Here 's the link to the documentation and below's the text as an image:
EDIT (17/5): I think too many confused this question to be a comparator question. It is not. The comparator compares between 2 elements. According to that comparison, the list sorted. How? Ascending or Descending?
I'll refine/simplify the question even further: If the comparator decides that element A is smaller than element B. In the sorted list , will element A be located at a lower index than element B?
The sort order is always ascending , where the Comparator defines which items are larger than others.
From the documentation for Collections.sort(List<T> list, Comparator<? super T> c) :
Sorts the specified list according to the order induced by the specified comparator.
From the documentation for Comparator.compare(T,T) :
Compares its two arguments for order.
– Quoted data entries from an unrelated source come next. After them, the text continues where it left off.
-- ==== Sys2Proof/Laws/Framers.lean ====
section
/-! SUPPORT. A framer taking characters keeps the invariants: openers and opens (R59 to R61, R76, R78),
headers and routing (R62 to R64, R80, R81, R106 to R108), text and closers (R65 to R67). -/

namespace Sys2Proof.Machine

variable {u v : State}

/-! ## What a framer outside a story leaves as it is -/

@[simp] theorem framerOf_addLoose (src src' : Source) (n : Nat) :
    framerOf src' (u.addLoose src n) = framerOf src' u := (Aside.refl u).addLoose.framers _

@[simp] theorem framerOf_addRefusedOpen (src src' : Source) :
    framerOf src' (u.addRefusedOpen src) = framerOf src' u := (Aside.refl u).addRefusedOpen.framers _

/-- Only one framer has changed, and it has the story slot it had. -/
structure Taking (src : Source) (u v : State) : Prop where
  only : OnFramer src u v
  slot : (framerOf src v).slot = (framerOf src u).slot

namespace Taking

variable {src : Source}

theorem refl (u : State) : Taking src u u := ⟨OnFramer.refl u, rfl⟩

theorem aside {w : State} (h : Taking src u v) (a : Aside v w) : Taking src u w :=
  ⟨h.only.aside a, (congrArg Framer.slot (a.framers _)).trans h.slot⟩

theorem modFramerOf (h : Taking src u v) {f : Framer → Framer}
    (e : (f (framerOf src v)).slot = (framerOf src v).slot) : Taking src u (modFramerOf src f v) :=
  ⟨h.only.modFramerOf, by rw [framerOf_modFramerOf, if_pos rfl, e]; exact h.slot⟩

theorem takeIdle (h : Taking src u v) {ch : Office} : Taking src u (takeIdle src ch v) := by
  unfold Machine.takeIdle
  dsimp only
  split
  · exact h.modFramerOf rfl
  · split
    · exact h.modFramerOf rfl
    · split
      · exact h.modFramerOf rfl
      · exact (h.modFramerOf rfl).aside (Aside.refl _).addLoose

theorem takeDiscard (h : Taking src u v) {ch : Office} : Taking src u (takeDiscard src ch v) := by
  unfold Machine.takeDiscard
  dsimp only
  split
  · exact h.modFramerOf rfl
  · split
    · exact h.modFramerOf rfl
    · split
      · exact h.modFramerOf rfl
      · exact (h.modFramerOf rfl).aside (Aside.refl _).addLoose

theorem failMatch (h : Taking src u v) {ch : Office} : Taking src u (failMatch src ch v) := by
  unfold Machine.failMatch
  dsimp only
  split
  · exact ((h.modFramerOf rfl).aside (Aside.refl _).addLoose).takeDiscard
  · exact ((h.modFramerOf rfl).aside (Aside.refl _).addLoose).takeIdle

theorem extendOpener (h : Taking src u v) {ch : Office} :
    Taking src u (extendOpener src ch v) := by
  unfold Machine.extendOpener
  split
  · exact h.modFramerOf rfl
  · exact h.failMatch

theorem takeLeftover {chs : List Office} (h : Taking src u v) :
    Taking src u (takeLeftover src chs v) := by
  unfold Machine.takeLeftover forEach
  induction chs generalizing v with
  | nil => exact h
  | cons ch l ih =>
    refine ih (v := if (framerOf src v).state = .openerMatch then Machine.extendOpener src ch v
      else Machine.takeIdle src ch v) ?_
    split
    · exact h.extendOpener
    · exact h.takeIdle

end Taking

/-- A framer without a story that keeps out of one keeps the invariants. -/
theorem State.Consistent.taking (h : u.Consistent) {src : Source} (t : Taking src u v)
    (none : (framerOf src u).slot = none) : v.Consistent :=
  ⟨h.table.onFramer t.only, h.framers.onFramer t.only (fun j hj => by
    rw [t.slot, none] at hj; simp at hj)⟩

/-- A framer sent out of its story keeps the invariants. -/
theorem State.Consistent.dropSlot (h : u.Consistent) {src : Source} {f : Framer → Framer}
    (none : (f (framerOf src u)).slot = none) : (modFramerOf src f u).Consistent :=
  ⟨h.table.onFramer (OnFramer.refl u).modFramerOf,
    h.framers.onFramer (OnFramer.refl u).modFramerOf (fun j hj => by
      rw [framerOf_modFramerOf, if_pos rfl, none] at hj; simp at hj)⟩

/-- A framer changed with its slot and its state as they were keeps the invariants. -/
theorem State.Consistent.keepSlot (h : u.Consistent) {src : Source} {f : Framer → Framer}
    (slot : (f (framerOf src u)).slot = (framerOf src u).slot)
    (state : (f (framerOf src u)).state = (framerOf src u).state) :
    (modFramerOf src f u).Consistent :=
  ⟨h.table.onFramer (OnFramer.refl u).modFramerOf,
    h.framers.onFramer (OnFramer.refl u).modFramerOf (fun j hj => by
      rw [framerOf_modFramerOf, if_pos rfl] at hj ⊢
      rw [slot] at hj
      rw [state]
      exact h.framers src j hj)⟩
Returns a negative integer, zero, or a positive integer as the first argument is less than, equal to, or greater than the second.
You (or rather, your comparator) decides.
Comparator
's compare(T o1, T o2)
return a negative when o1
is less than o2
, you get ascending order ( demo on ideone ). Comparator
's compare(T o1, T o2)
return a negative when o1
is greater than o2
, you get descending order ( demo on ideone ). Another way of saying the same thing would be that sort
assumes that the comparator orders the two items passed into it from smaller ( o1
) to greater ( o2
), and produces an ascending sort consistent with that ordering.
The documentation of Comparator.compareTo(o1, o2)
method says
Compares its two arguments for order. Returns a negative integer, zero, or a positive integer as the first argument is less than, equal to, or greater than the second.
So if you want to sort from natural ordering , that is small to big, then you should write the implementation as defined in the documentation
public int compareTo(Integer o1, Integer o2) {
int v1 = (o1);
int v2 = (o2);
if(v1 == v2) {
return 0;
}
if(v1 < v2) {
return -1; //return negative integer if first argument is less than second
}
return 1;
}
If you want the sorting to be in reverse order, that is big to small
public int compareTo(Integer o1, Integer o2) {
int v1 = (o1);
int v2 = (o2);
if(v1 == v2) {
return 0;
}
if(v1 < v2) {
return 1; //do the other way
}
return -1;
}
According to the documentation https://docs.oracle.com/javase/7/docs/api/java/util/Collections.html#sort(java.util.List,%20java.util.Comparator , the sort implementation for Collections.sort(list, comparator) is mergeSort.
Given the result produced by mergeSort is ascending ( https://en.wikipedia.org/wiki/Merge_sort ), the sort order of Collections.sort(list, comparator) is ascending.
That is to say if the comparator decides that element A is smaller than element B. In the sorted list, element A will be located at a smaller index than element B.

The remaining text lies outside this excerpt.